What this task involves:
In the material below, the lines from the one containing "false ((fmtOf p).unpack (c.fsrc p fa)))" through the one containing "def execFminnum (l" are to be given again exactly, ends included, and no others.

Task inputs:

/-! ### IMAGE_APPLY (R59 to R61) -/

/-- A copy fails: BAD, with the BOOT record of a failed copy (R61, 18 R581). -/
def Dev.copyFails (d : Dev) (b : Bool) (stage : Nat) (st : Status) : Dev :=
  let c := d.copy b
  ((d.setCopy b { c with st := .bad, launch := false }).setRegF Reg.IMG_STATUS 4 4 1).audit 3 5 0xFF 0 0xFF st.code 0
    (leBytes 1 (b2n b) ++ leBytes 4 c.seq ++ leBytes 1 stage)

/-- Whether a copy may be chosen. -/
def ImgCopy.usable (c : ImgCopy) : Bool := c.st == .new || c.st == .good

/-- A copy whose LAUNCH marker is still set was made BAD by a reset (R61). -/
def Dev.launchCheck (d : Dev) (b : Bool) : Dev :=
  if (d.copy b).launch && (d.copy b).usable then d.copyFails b 4 .flushed else d

/-- Whether B comes before A: the higher sequence number, then GOOD before NEW, then A (R61). -/
def Dev.firstB (d : Dev) : Bool :=
  let a := d.img.copyA
  let b := d.img.copyB
  b.usable && (!a.usable || decide (a.seq < b.seq) || (a.seq == b.seq && b.st == .good && a.st == .new))

/-- Copies are tried in order until one is committed and its journal replayed; with none left the device enters SAFE
(R59, R61). -/
def Dev.tryCopies (d : Dev) (va vb : ImgVerdict) : List Bool → Dev
  | [] => d.enterSafe .boot
  | b :: t =>
    let c := d.copy b
    if !c.usable then d.tryCopies va vb t
    else match d.imageFails (if b then vb else va) c.bytes with
      | some (stage, st) =>
        let d := if stage = 2 then d.auditStraps (decodeImage c.bytes) else d
        (d.copyFails b stage st).tryCopies va vb t
      | none =>
        let d := { d.setCopy b { c with launch := true } with img := { (d.setCopy b { c with launch := true }).img with active := b } }
        let d := (d.setRegF Reg.IMG_STATUS 1 1 (b2n b)).commitImage c.bytes
        let d := d.replay c.journal
        let i := decodeImage c.bytes
        let d := d.endSession fun s => s.recovery
        { d with boot := { d.boot with image := true, toRelease := (List.range 16).filter fun s => i.skeins.any fun c => c.skein == s } }

/-- Whether the steps before image application have been done: links and DRAM, which a Thaw does after it (18 R559, 17
R546). -/
def Dev.mayApply (d : Dev) : Bool :=
  let b := d.boot
  b.kind != 0 && !b.image && !d.safe && (b.kind == 3 || (b.links && b.dram))

/-- IMAGE_APPLY: a cold boot chooses by R61, a PACKAGE reset and a Thaw the copy that was active (18 R562, 17 R546). -/
def execImageApply (va vb : ImgVerdict) (s : State) : Host.Outcome State Fault Refusal :=
  onDev s fun d =>
    if !d.mayApply then d
    else
      let d := ((d.setImgUnit .verifying).launchCheck false).launchCheck true
      let first := if d.boot.pick then d.firstB else d.img.active
      d.tryCopies va vb [first, !first]
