/-- Conversion to an integer between `lo` and `hi`, saturating (07 R235). -/
def fpToInt (rm : Nat) (lo hi : Int) (x : FpVal) : Int × FpFlags :=
  match x with
  | .nan _ => (0, FpFlags.inv)
  | .inf n => (if n then lo else hi, FpFlags.inv)
  | .num n m e =>
    let r := roundInt rm n m e
    let v : Int := if n then -(r.1 : Int) else r.1
    if hi < v then (hi, FpFlags.inv)
    else if v < lo then (lo, FpFlags.inv)
    else (v, ⟨false, false, false, false, r.2⟩)

/-- Conversion of an integer (07 R235). -/
def Fmt.ofInt (f : Fmt) (rm : Nat) (v : Int) : Nat × FpFlags := f.round rm (decide (v < 0)) v.natAbs 0 false

/-- Conversion to another format (07 R235). -/
def Fmt.cvt (f : Fmt) (rm : Nat) (x : FpVal) : Nat × FpFlags :=
  match x with
  | .nan _ => (f.qnan, snanFlag [x])
  | .inf n => (f.infinity n, FpFlags.none)
  | .num n m e => f.round rm n m e false

/-- roundToIntegral; `exact` also raises INEXACT where the result differs (07 R235). -/
def Fmt.rint (f : Fmt) (rm : Nat) (exact : Bool) (x : FpVal) : Nat × FpFlags :=
  match x with
  | .nan _ => (f.qnan, snanFlag [x])
  | .inf n => (f.infinity n, FpFlags.none)
  | .num n m e =>
    if 0 ≤ e then f.round rm n m e false
    else
      let r := roundInt rm n m e
      ((f.round rm n r.1 0 false).1, ⟨false, false, false, false, exact && r.2⟩)

/-- The class code of FKIND (07 R235). -/
def Fmt.kind (f : Fmt) (a : Nat) : Nat :=
  let sub := bitsN a (f.signAt - 1) (f.p - 1) = 0
  (match f.unpack a with
    | .nan true => 0
    | .nan false => 1
    | .inf true => 2
    | .inf false => 9
    | .num true m _ => if m = 0 then 5 else if sub then 4 else 3
    | .num false m _ => if m = 0 then 6 else if sub then 7 else 8) + 16 * b2n (a.testBit f.signAt)

/-- The source encoding of an FP register in a format (07 R232). -/
def Core.fsrc (c : Core) (p : Bool) (r : BitVec 5) : Nat :=
  if p then (c.rf r).toNat else (c.rf r).toNat % 2 ^ 32

/-- The rounding mode of an RM field; none where it is illegal (07 R233). -/
def Core.rmOf (c : Core) (rm : BitVec 3) : Option Nat :=
  let m := if rm = 0#3 then c.fpRm.toNat else rm.toNat
  if 1 ≤ m ∧ m ≤ 5 then some m else none

/-- An FP register result with its flags. -/
def Core.putF (c : Core) (fd : BitVec 5) (r : Nat × FpFlags) : Core := (c.wf fd (BitVec.ofNat 64 r.1)).orFp r.2

/-- A general register result with its flags. -/
def Core.putG (c : Core) (gd : BitVec 5) (x : Word) (fl : FpFlags) : Core := (c.wg gd x).orFp fl

/-- An FP instruction without a rounding field (07 R232, R235). -/
def runFp (l : Fin 384) (s : State) (f : Core → Core) : Host.Outcome State Fault Refusal :=
  runInstr l s fun d =>
    if (d.core l.val).fpOff then .exc d .fpDisabled
    else .done (d.updCore l.val f) [(0x43, 1)]

/-- An FP instruction that rounds (07 R233). -/
def runFpRm (l : Fin 384) (rm : BitVec 3) (s : State) (f : Nat → Core → Core) : Host.Outcome State Fault Refusal :=
  runInstr l s fun d =>
    match (d.core l.val).rmOf rm with
    | none => .exc d .illegal
    | some m =>
      if (d.core l.val).fpOff then .exc d .fpDisabled
      else .done (d.updCore l.val (f m)) [(0x43, 1)]

/-- An FP instruction that rounds and may need a free choice (07 R233, log entry 6). -/
def runFma (l : Fin 384) (rm : BitVec 3) (s : State) (f : Nat → Bool → Core → Core) : Host.Outcome State Fault Refusal :=
  runInstr l s fun d =>
    match (d.core l.val).rmOf rm with
    | none => .exc d .illegal
    | some m =>
      if (d.core l.val).fpOff then .exc d .fpDisabled
      else
        let b := Config.freeChoice d.freeCtr
        .done ({ d with freeCtr := d.freeCtr + 1 }.updCore l.val (f m b)) [(0x43, 1)]

/-- FSIGN: the bits of `a` with the sign given (07 R235). -/
def Fmt.withSign (f : Fmt) (a : Nat) (neg : Bool) : Nat := a % 2 ^ f.signAt + f.sign neg

/-- FADD, 07 R235. -/
def execFadd (l : Fin 384) (p : Bool) (rm : BitVec 3) (fd fa fb : BitVec 5) (s : State) : Host.Outcome State Fault Refusal :=
  runFpRm l rm s fun m c => c.putF fd ((fmtOf p).add m ((fmtOf p).unpack (c.fsrc p fa)) ((fmtOf p).unpack (c.fsrc p fb)))

/-- FSUB, 07 R235. -/
def execFsub (l : Fin 384) (p : Bool) (rm : BitVec 3) (fd fa fb : BitVec 5) (s : State) : Host.Outcome State Fault Refusal :=
  runFpRm l rm s fun m c => c.putF fd ((fmtOf p).add m ((fmtOf p).unpack (c.fsrc p fa)) ((fmtOf p).unpack (c.fsrc p fb)).neg)

/-- FMUL, 07 R235. -/
def execFmul (l : Fin 384) (p : Bool) (rm : BitVec 3) (fd fa fb : BitVec 5) (s : State) : Host.Outcome State Fault Refusal :=
  runFpRm l rm s fun m c => c.putF fd ((fmtOf p).mul m ((fmtOf p).unpack (c.fsrc p fa)) ((fmtOf p).unpack (c.fsrc p fb)))

/-- FDIV, 07 R235. -/
def execFdiv (l : Fin 384) (p : Bool) (rm : BitVec 3) (fd fa fb : BitVec 5) (s : State) : Host.Outcome State Fault Refusal :=
  runFpRm l rm s fun m c => c.putF fd ((fmtOf p).div m ((fmtOf p).unpack (c.fsrc p fa)) ((fmtOf p).unpack (c.fsrc p fb)))

/-- FSQRT, 07 R235. -/
def execFsqrt (l : Fin 384) (p : Bool) (rm : BitVec 3) (fd fa : BitVec 5) (s : State) : Host.Outcome State Fault Refusal :=
  runFpRm l rm s fun m c => c.putF fd ((fmtOf p).sqrt m ((fmtOf p).unpack (c.fsrc p fa)))

/-- FRINT, 07 R235. -/
def execFrint (l : Fin 384) (p : Bool) (rm : BitVec 3) (fd fa : BitVec 5) (s : State) : Host.Outcome State Fault Refusal :=
  runFpRm l rm s fun m c => c.putF fd ((fmtOf p).rint m false ((fmtOf p).unpack (c.fsrc p fa)))

/-- FRINTX, 07 R235. -/
def execFrintx (l : Fin 384) (p : Bool) (rm : BitVec 3) (fd fa : BitVec 5) (s : State) : Host.Outcome State Fault Refusal :=
  runFpRm l rm s fun m c => c.putF fd ((fmtOf p).rint m true ((fmtOf p).unpack (c.fsrc p fa)))

/-- FMINNUM, 07 R235. -/
def execFminnum (l : Fin 384) (p : Bool) (fd fa fb : BitVec 5) (s : State) : Host.Outcome State Fault Refusal :=
  runFp l s fun c => c.putF fd ((fmtOf p).minmax true false (c.fsrc p fa) (c.fsrc p fb))

/-- FMAXNUM, 07 R235. -/
def execFmaxnum (l : Fin 384) (p : Bool) (fd fa fb : BitVec 5) (s : State) : Host.Outcome State Fault Refusal :=
  runFp l s fun c => c.putF fd ((fmtOf p).minmax true true (c.fsrc p fa) (c.fsrc p fb))

/-- FMIN, 07 R235. -/
def execFmin (l : Fin 384) (p : Bool) (fd fa fb : BitVec 5) (s : State) : Host.Outcome State Fault Refusal :=
  runFp l s fun c => c.putF fd ((fmtOf p).minmax false false (c.fsrc p fa) (c.fsrc p fb))

/-- FMAX, 07 R235. -/
def execFmax (l : Fin 384) (p : Bool) (fd fa fb : BitVec 5) (s : State) : Host.Outcome State Fault Refusal :=
  runFp l s fun c => c.putF fd ((fmtOf p).minmax false true (c.fsrc p fa) (c.fsrc p fb))

/-- FABS, 07 R235. -/
def execFabs (l : Fin 384) (p : Bool) (fd fa : BitVec 5) (s : State) : Host.Outcome State Fault Refusal :=
  runFp l s fun c => c.wf fd (BitVec.ofNat 64 ((fmtOf p).withSign (c.fsrc p fa) false))

/-- FNEG, 07 R235. -/
def execFneg (l : Fin 384) (p : Bool) (fd fa : BitVec 5) (s : State) : Host.Outcome State Fault Refusal :=
  runFp l s fun c => c.wf fd (BitVec.ofNat 64 ((fmtOf p).withSign (c.fsrc p fa) (!(c.fsrc p fa).testBit (fmtOf p).signAt)))

/-- FCOPYS, 07 R235. -/
def execFcopys (l : Fin 384) (p : Bool) (fd fa fb : BitVec 5) (s : State) : Host.Outcome State Fault Refusal :=
  runFp l s fun c => c.wf fd (BitVec.ofNat 64 ((fmtOf p).withSign (c.fsrc p fa) ((c.fsrc p fb).testBit (fmtOf p).signAt)))

/-- FNABS, 07 R235. -/
def execFnabs (l : Fin 384) (p : Bool) (fd fa : BitVec 5) (s : State) : Host.Outcome State Fault Refusal :=
  runFp l s fun c => c.wf fd (BitVec.ofNat 64 ((fmtOf p).withSign (c.fsrc p fa) true))

/-- FMA, 07 R235. -/
def execFma (l : Fin 384) (p : Bool) (rm : BitVec 3) (fd fa fb fc : BitVec 5) (s : State) : Host.Outcome State Fault Refusal :=
  runFma l rm s fun m b c => c.putF fd ((fmtOf p).fma m b ((fmtOf p).unpack (c.fsrc p fa)) ((fmtOf p).unpack (c.fsrc p fb)) ((fmtOf p).unpack (c.fsrc p fc)))

/-- FMS, 07 R235. -/
def execFms (l : Fin 384) (p : Bool) (rm : BitVec 3) (fd fa fb fc : BitVec 5) (s : State) : Host.Outcome State Fault Refusal :=
  runFma l rm s fun m b c => c.putF fd ((fmtOf p).fma m b ((fmtOf p).unpack (c.fsrc p fa)) ((fmtOf p).unpack (c.fsrc p fb)) ((fmtOf p).unpack (c.fsrc p fc)).neg)

/-- FRMS, 07 R235. -/
def execFrms (l : Fin 384) (p : Bool) (rm : BitVec 3) (fd fa fb fc : BitVec 5) (s : State) : Host.Outcome State Fault Refusal :=
  runFma l rm s fun m b c => c.putF fd ((fmtOf p).fma m b ((fmtOf p).unpack (c.fsrc p fa)).neg ((fmtOf p).unpack (c.fsrc p fb)) ((fmtOf p).unpack (c.fsrc p fc)))

/-- FNMA, 07 R235. -/
def execFnma (l : Fin 384) (p : Bool) (rm : BitVec 3) (fd fa fb fc : BitVec 5) (s : State) : Host.Outcome State Fault Refusal :=
  runFma l rm s fun m b c => c.putF fd ((fmtOf p).fma m b ((fmtOf p).unpack (c.fsrc p fa)).neg ((fmtOf p).unpack (c.fsrc p fb)) ((fmtOf p).unpack (c.fsrc p fc)).neg)

/-- A comparison: the result and INVALID; a signalling one raises INVALID on any NaN (07 R235). -/
def Fmt.compare (f : Fmt) (signalling : Bool) (test : Ordering → Bool) (a b : Nat) : Word × FpFlags :=
  let x := f.unpack a
  let y := f.unpack b
  if x.isNan || y.isNan then (0#64, if signalling then FpFlags.inv else snanFlag [x, y])
  else (b2w (test (fpCmp x y)), FpFlags.none)

/-- FCEQ, 07 R235. -/
def execFceq (l : Fin 384) (p : Bool) (gd fa fb : BitVec 5) (s : State) : Host.Outcome State Fault Refusal :=
  runFp l s fun c =>
    let r := (fmtOf p).compare false (· == .eq) (c.fsrc p fa) (c.fsrc p fb)
    c.putG gd r.1 r.2

/-- FCLT, 07 R235. -/
def execFclt (l : Fin 384) (p : Bool) (gd fa fb : BitVec 5) (s : State) : Host.Outcome State Fault Refusal :=
  runFp l s fun c =>
    let r := (fmtOf p).compare true (· == .lt) (c.fsrc p fa) (c.fsrc p fb)
    c.putG gd r.1 r.2

/-- FCLE, 07 R235. -/
def execFcle (l : Fin 384) (p : Bool) (gd fa fb : BitVec 5) (s : State) : Host.Outcome State Fault Refusal :=
  runFp l s fun c =>
    let r := (fmtOf p).compare true (· != .gt) (c.fsrc p fa) (c.fsrc p fb)
    c.putG gd r.1 r.2

/-- FCLTQ, 07 R235. -/
def execFcltq (l : Fin 384) (p : Bool) (gd fa fb : BitVec 5) (s : State) : Host.Outcome State Fault Refusal :=
  runFp l s fun c =>
    let r := (fmtOf p).compare false (· == .lt) (c.fsrc p fa) (c.fsrc p fb)
    c.putG gd r.1 r.2

/-- FCLEQ, 07 R235. -/
def execFcleq (l : Fin 384) (p : Bool) (gd fa fb : BitVec 5) (s : State) : Host.Outcome State Fault Refusal :=
  runFp l s fun c =>
    let r := (fmtOf p).compare false (· != .gt) (c.fsrc p fa) (c.fsrc p fb)
    c.putG gd r.1 r.2

/-- FCUN, 07 R235. -/
def execFcun (l : Fin 384) (p : Bool) (gd fa fb : BitVec 5) (s : State) : Host.Outcome State Fault Refusal :=
  runFp l s fun c =>
    let x := (fmtOf p).unpack (c.fsrc p fa)
    let y := (fmtOf p).unpack (c.fsrc p fb)
    c.putG gd (b2w (x.isNan || y.isNan)) (snanFlag [x, y])

/-- FKIND, 07 R235. -/
def execFkind (l : Fin 384) (p : Bool) (gd fa : BitVec 5) (s : State) : Host.Outcome State Fault Refusal :=
  runFp l s fun c => c.wg gd (BitVec.ofNat 64 ((fmtOf p).kind (c.fsrc p fa)))

/-- FBITS, 07 R235. -/
def execFbits (l : Fin 384) (p : Bool) (gd fa : BitVec 5) (s : State) : Host.Outcome State Fault Refusal :=
  runFp l s fun c => c.wg gd (BitVec.ofNat 64 (c.fsrc p fa))

/-- FCVT, 07 R235. -/
def execFcvt (l : Fin 384) (p : Bool) (rm : BitVec 3) (fd fa : BitVec 5) (s : State) : Host.Outcome State Fault Refusal :=
  runFpRm l rm s fun m c => c.putF fd ((fmtOther p).cvt m ((fmtOf p).unpack (c.fsrc p fa)))

/-- FTOI64, 07 R235. -/
def execFtoi64 (l : Fin 384) (p : Bool) (rm : BitVec 3) (gd fa : BitVec 5) (s : State) : Host.Outcome State Fault Refusal :=
  runFpRm l rm s fun m c =>
    let r := fpToInt m (-(2 ^ 63)) (2 ^ 63 - 1) ((fmtOf p).unpack (c.fsrc p fa))
    c.putG gd (BitVec.ofInt 64 r.1) r.2

/-- FTOU64, 07 R235. -/
def execFtou64 (l : Fin 384) (p : Bool) (rm : BitVec 3) (gd fa : BitVec 5) (s : State) : Host.Outcome State Fault Refusal :=
  runFpRm l rm s fun m c =>
    let r := fpToInt m 0 (2 ^ 64 - 1) ((fmtOf p).unpack (c.fsrc p fa))
    c.putG gd (BitVec.ofInt 64 r.1) r.2

/-- FTOI32, 07 R235. -/
def execFtoi32 (l : Fin 384) (p : Bool) (rm : BitVec 3) (gd fa : BitVec 5) (s : State) : Host.Outcome State Fault Refusal :=
  runFpRm l rm s fun m c =>
    let r := fpToInt m (-(2 ^ 31)) (2 ^ 31 - 1) ((fmtOf p).unpack (c.fsrc p fa))
    c.putG gd (sextFrom 32 (BitVec.ofInt 64 r.1)) r.2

Expected answer:
  runFpRm l rm s fun m c => c.putF fd ((fmtOf p).rint m false ((fmtOf p).unpack (c.fsrc p fa)))

/-- FRINTX, 07 R235. -/
def execFrintx (l : Fin 384) (p : Bool) (rm : BitVec 3) (fd fa : BitVec 5) (s : State) : Host.Outcome State Fault Refusal :=
  runFpRm l rm s fun m c => c.putF fd ((fmtOf p).rint m true ((fmtOf p).unpack (c.fsrc p fa)))

/-- FMINNUM, 07 R235. -/
def execFminnum (l : Fin 384) (p : Bool) (fd fa fb : BitVec 5) (s : State) : Host.Outcome State Fault Refusal :=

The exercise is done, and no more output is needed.